Thursday, February 28, 2008

Consequences Of Inflation: Nonsense Says Bernanke

Federal Reserve chairman Ben Bernanke has shown once again that he could care less about the consequences of inflation. In his latest address, Bernanke made it pretty clear that at the next Fed meeting (March 18th) he is planning to lower interest rates once again. Did he not get all the reports that were released this month about ramped inflation, or does he just not care?

Every month it seems inflation is getting worse and worse, and the economy despite all the rate cuts, is continuing its downward spiral. Newsflash to Bernanke: The rate cut thing isn’t working. Well, it is certainly working to increase inflation, and devalue the dollar, but it isn’t helping the economy like he hoped. Rather than admit defeat, Bernanke is making what he must think is a valiant stand, but rather than glory all he is likely to see is stagflation and a bunch of ticked-off retired folks.

To all of the retirees out there, I offer you my sincerest apologies. It appears that your retirement money is not going to go as far as you probably planned. You can thank Alan Greenspan, and now Bernanke for that little favor. I wonder how many parents are going to have to move in with their children because they can no longer afford retirement? It would be an interesting irony considering how children are now moving out later and later in life. To all of the entrepreneurs out there, can I suggest starting a business catering to in-law additions or design? Just an idea I thought I’d share to help fill a need in this soon to be emerging market, compliments of Mr. Bernanke of course.

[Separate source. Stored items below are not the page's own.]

-- ==== Sys2Proof/Machine/Dispatch.lean ====
section
/-! DEFINITION. One arm per constructor of Instr. -/
namespace Sys2Proof.Machine
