/-- R146: LREORD of key types 0 to 4 completes: within each tile the lanes of ACT receive the values of lanes of ACT of that tile, one
each, in ascending order of key, lanes of equal keys in lane order; nothing else changes and no flag is raised. -/
def Sys2Proof.Machine.LaneReordering : Prop :=
  ∀ (s : State) (k : BitVec 4) (c b a : BitVec 7),
    let ops := [vd .a a 1, vs .b b 1, vs .c c (if 3 ≤ k.toNat then 2 else 1)]
    let kc := if k.toNat = 2 then constsT 0 else intConsts
    let key := fun J => s.valueAt kc ops .c J
    k.toNat ≤ 4 → s.Admits acceptGX ops →
    ∃ src : Nat → Nat,
      (∀ L < 32, s.act.getLsbD L = true → src L ∈ s.tileLanes L) ∧
      (∀ L J, L < J → J < 32 → s.act.getLsbD L = true → J ∈ s.tileLanes L →
        keyLess k.toNat (key (src L)) (key (src J)) = true ∨
        (keyLess k.toNat (key (src J)) (key (src L)) = false ∧ src L < src J)) ∧
      s.Completes (.lreord k c b a) (fun u =>
        s.VecResult u ops 1 (s.regAt ops .a) (fun L => s.valueAt kc ops .b (src L)) 0)

/-- Shuffles, reductions, scans and reordering complete with their results over the tile: the three statements before this one. -/
def Obligations.LaneExchanges : Prop :=
  Sys2Proof.Machine.PollMaskAndShuffles ∧ Sys2Proof.Machine.ReductionsAndScans ∧ Sys2Proof.Machine.LaneReordering

/-- The state after some pages have been translated, one after another. -/
def Sys2Proof.Machine.State.afterPages (s : State) (w : Who) (kind : BitVec 2) : List (Nat × Nat) → State
  | [] => s
  | x :: r => Sys2Proof.Machine.State.afterPages (s.xlatePage w kind x.1 x.2).1 w kind r

/-- R166 to R170, R175: a translation that succeeds translates pages of the accessed addresses, one after another; it changes bytes of
memory only by setting bits 6 and 7 of a byte, the A and D bits that its kind uses, in the leaf entry that the lookup of one of these pages
finds in the state that the pages before it leave, and changes nothing but memory, the cached copies and translations, the count of free
choices and what a checkpoint copies first. One page's translation sets those bits of the leaf that the walk, or the cached translation,
gives, where they are clear in it, and changes no other byte. -/
def Sys2Proof.Machine.TranslationSetsOnlyUsedBits : Prop :=
  ∀ (s t : State) (w : Who) (kind : BitVec 2) (runs : List (Nat × List (Nat × Nat))) (ps : List (Nat × Segs)),
    (s.reachLanes w kind runs = .ok t ps → ∃ pages : List (Nat × Nat),
      (∀ x ∈ pages, ∃ y ∈ runs, ∃ r ∈ y.2, r.1 ≤ x.1 ∧ x.1 + x.2 ≤ r.1 + r.2) ∧ t = s.afterPages w kind pages ∧ s.OnlyTranslated t ∧
      ∀ a, Memory.read t.mem a = Memory.read s.mem a ∨
        (Memory.read t.mem a = Memory.read s.mem a ||| (usedBits kind).setWidth 8 ∧ ∃ before x after e l, pages = before ++ x :: after ∧
          ((s.afterPages w kind before).lookup w.asid x.1).2 = .leaf a e l ∧ denies e kind = none)) ∧
    (∀ va n p, s.xlatePage w kind va n = (t, .ok p) → s.OnlyTranslated t ∧ ∃ a e l, (s.lookup w.asid va).2 = .leaf a e l ∧
      denies e kind = none ∧ ∀ b, Memory.read t.mem b =
        if b = a ∧ e ||| usedBits kind ≠ e then Memory.read s.mem b ||| (usedBits kind).setWidth 8 else Memory.read s.mem b)
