/-! ### setG -/

@[simp] theorem State.setG_mem (s : State) (g : Workgroup) : (s.setG g).mem = s.mem := rfl
@[simp] theorem State.setG_keyOf (s : State) (g : Workgroup) : (s.setG g).keyOf = s.keyOf := rfl
@[simp] theorem State.setG_dirty (s : State) (g : Workgroup) : (s.setG g).dirty = s.dirty := rfl
@[simp] theorem State.setG_keys (s : State) (g : Workgroup) : (s.setG g).keys = s.keys := rfl
@[simp] theorem State.setG_access (s : State) (g : Workgroup) : (s.setG g).access = s.access := rfl
@[simp] theorem State.setG_portKeys (s : State) (g : Workgroup) : (s.setG g).portKeys = s.portKeys := rfl
@[simp] theorem State.setG_tlb (s : State) (g : Workgroup) : (s.setG g).tlb = s.tlb := rfl
@[simp] theorem State.setG_faults (s : State) (g : Workgroup) : (s.setG g).faults = s.faults := rfl
@[simp] theorem State.setG_tick (s : State) (g : Workgroup) : (s.setG g).tick = s.tick := rfl
@[simp] theorem State.setG_ctxTable (s : State) (g : Workgroup) : (s.setG g).ctxTable = s.ctxTable := rfl
@[simp] theorem State.setG_ctxs (s : State) (g : Workgroup) : (s.setG g).ctxs = s.ctxs := rfl
@[simp] theorem State.setG_warps (s : State) (g : Workgroup) : (s.setG g).warps = s.warps := rfl
@[simp] theorem State.setG_cores (s : State) (g : Workgroup) : (s.setG g).cores = s.cores := rfl
@[simp] theorem State.setG_launches (s : State) (g : Workgroup) : (s.setG g).launches = s.launches := rfl
@[simp] theorem State.setG_budgets (s : State) (g : Workgroup) : (s.setG g).budgets = s.budgets := rfl
@[simp] theorem State.setG_queues (s : State) (g : Workgroup) : (s.setG g).queues = s.queues := rfl
@[simp] theorem State.setG_deadlines (s : State) (g : Workgroup) : (s.setG g).deadlines = s.deadlines := rfl
@[simp] theorem State.setG_pipes (s : State) (g : Workgroup) : (s.setG g).pipes = s.pipes := rfl
@[simp] theorem State.setG_takes (s : State) (g : Workgroup) : (s.setG g).takes = s.takes := rfl
@[simp] theorem State.setG_moves (s : State) (g : Workgroup) : (s.setG g).moves = s.moves := rfl
@[simp] theorem State.setG_worlds (s : State) (g : Workgroup) : (s.setG g).worlds = s.worlds := rfl
@[simp] theorem State.setG_objs (s : State) (g : Workgroup) : (s.setG g).objs = s.objs := rfl
@[simp] theorem State.setG_nets (s : State) (g : Workgroup) : (s.setG g).nets = s.nets := rfl
@[simp] theorem State.setG_binds (s : State) (g : Workgroup) : (s.setG g).binds = s.binds := rfl
@[simp] theorem State.setG_pending (s : State) (g : Workgroup) : (s.setG g).pending = s.pending := rfl
@[simp] theorem State.setG_posts (s : State) (g : Workgroup) : (s.setG g).posts = s.posts := rfl
@[simp] theorem State.setG_ports (s : State) (g : Workgroup) : (s.setG g).ports = s.ports := rfl
@[simp] theorem State.setG_routes (s : State) (g : Workgroup) : (s.setG g).routes = s.routes := rfl
@[simp] theorem State.setG_devid (s : State) (g : Workgroup) : (s.setG g).devid = s.devid := rfl
@[simp] theorem State.setG_aperture (s : State) (g : Workgroup) : (s.setG g).aperture = s.aperture := rfl
@[simp] theorem State.setG_hostOut (s : State) (g : Workgroup) : (s.setG g).hostOut = s.hostOut := rfl
@[simp] theorem State.setG_etherOut (s : State) (g : Workgroup) : (s.setG g).etherOut = s.etherOut := rfl
@[simp] theorem State.setG_conns (s : State) (g : Workgroup) : (s.setG g).conns = s.conns := rfl
@[simp] theorem State.setG_slices (s : State) (g : Workgroup) : (s.setG g).slices = s.slices := rfl
@[simp] theorem State.setG_early (s : State) (g : Workgroup) : (s.setG g).early = s.early := rfl
@[simp] theorem State.setG_told (s : State) (g : Workgroup) : (s.setG g).told = s.told := rfl
@[simp] theorem State.setG_migrations (s : State) (g : Workgroup) : (s.setG g).migrations = s.migrations := rfl
@[simp] theorem State.setG_ckpt (s : State) (g : Workgroup) : (s.setG g).ckpt = s.ckpt := rfl
@[simp] theorem State.setG_store (s : State) (g : Workgroup) : (s.setG g).store = s.store := rfl
@[simp] theorem State.setG_commands (s : State) (g : Workgroup) : (s.setG g).commands = s.commands := rfl
@[simp] theorem State.setG_completions (s : State) (g : Workgroup) : (s.setG g).completions = s.completions := rfl
@[simp] theorem State.setG_ctlMem (s : State) (g : Workgroup) : (s.setG g).ctlMem = s.ctlMem := rfl
@[simp] theorem State.setG_flash (s : State) (g : Workgroup) : (s.setG g).flash = s.flash := rfl
@[simp] theorem State.setG_power (s : State) (g : Workgroup) : (s.setG g).power = s.power := rfl
@[simp] theorem State.setG_bootstat (s : State) (g : Workgroup) : (s.setG g).bootstat = s.bootstat := rfl
@[simp] theorem State.setG_meas (s : State) (g : Workgroup) : (s.setG g).meas = s.meas := rfl
@[simp] theorem State.setG_eccfix (s : State) (g : Workgroup) : (s.setG g).eccfix = s.eccfix := rfl
@[simp] theorem State.setG_eccbad (s : State) (g : Workgroup) : (s.setG g).eccbad = s.eccbad := rfl
@[simp] theorem State.setG_withheld (s : State) (g : Workgroup) : (s.setG g).withheld = s.withheld := rfl
@[simp] theorem State.setG_watts (s : State) (g : Workgroup) : (s.setG g).watts = s.watts := rfl
@[simp] theorem State.setG_throttled (s : State) (g : Workgroup) : (s.setG g).throttled = s.throttled := rfl
@[simp] theorem State.setG_overPower (s : State) (g : Workgroup) : (s.setG g).overPower = s.overPower := rfl
@[simp] theorem State.setG_temp (s : State) (g : Workgroup) : (s.setG g).temp = s.temp := rfl
@[simp] theorem State.setG_eccHits (s : State) (g : Workgroup) : (s.setG g).eccHits = s.eccHits := rfl
@[simp] theorem State.setG_plugins (s : State) (g : Workgroup) : (s.setG g).plugins = s.plugins := rfl
@[simp] theorem State.setG_stopped (s : State) (g : Workgroup) : (s.setG g).stopped = s.stopped := rfl
@[simp] theorem State.setG_policies (s : State) (g : Workgroup) : (s.setG g).policies = s.policies := rfl
@[simp] theorem State.setG_restarting (s : State) (g : Workgroup) : (s.setG g).restarting = s.restarting := rfl
@[simp] theorem State.setG_mapOut (s : State) (g : Workgroup) : (s.setG g).mapOut = s.mapOut := rfl
@[simp] theorem State.setG_rvs (s : State) (g : Workgroup) : (s.setG g).rvs = s.rvs := rfl
@[simp] theorem State.setG_nextId (s : State) (g : Workgroup) : (s.setG g).nextId = s.nextId := rfl
@[simp] theorem State.setG_cur (s : State) (g : Workgroup) : (s.setG g).cur = s.cur := rfl
@[simp] theorem State.setG_unit (s : State) (g : Workgroup) : (s.setG g).unit = s.unit := rfl
@[simp] theorem State.setG_ir (s : State) (g : Workgroup) : (s.setG g).ir = s.ir := rfl
@[simp] theorem State.setG_order (s : State) (g : Workgroup) : (s.setG g).order = s.order := rfl
@[simp] theorem State.setG_stalled (s : State) (g : Workgroup) : (s.setG g).stalled = s.stalled := rfl
@[simp] theorem State.setG_byLane (s : State) (g : Workgroup) : (s.setG g).byLane = s.byLane := rfl
@[simp] theorem State.setG_agenda (s : State) (g : Workgroup) : (s.setG g).agenda = s.agenda := rfl
@[simp] theorem State.setG_freeCount (s : State) (g : Workgroup) : (s.setG g).freeCount = s.freeCount := rfl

If you have yet to retire, hopefully you have enough time to conquer this inflation problem within your retirement portfolio. My suggestions are to diversify out of the dollar and make sure that you have exposure to gold and silver. Gold makes me nervous right now, seeing how high its price has gone, but at this point I would feel much better owning gold than dollars. Whatever you choose to invest in, make sure that you are taking inflation into account in your retirement need projections, and you had better be expecting more than 2 or 3 percent.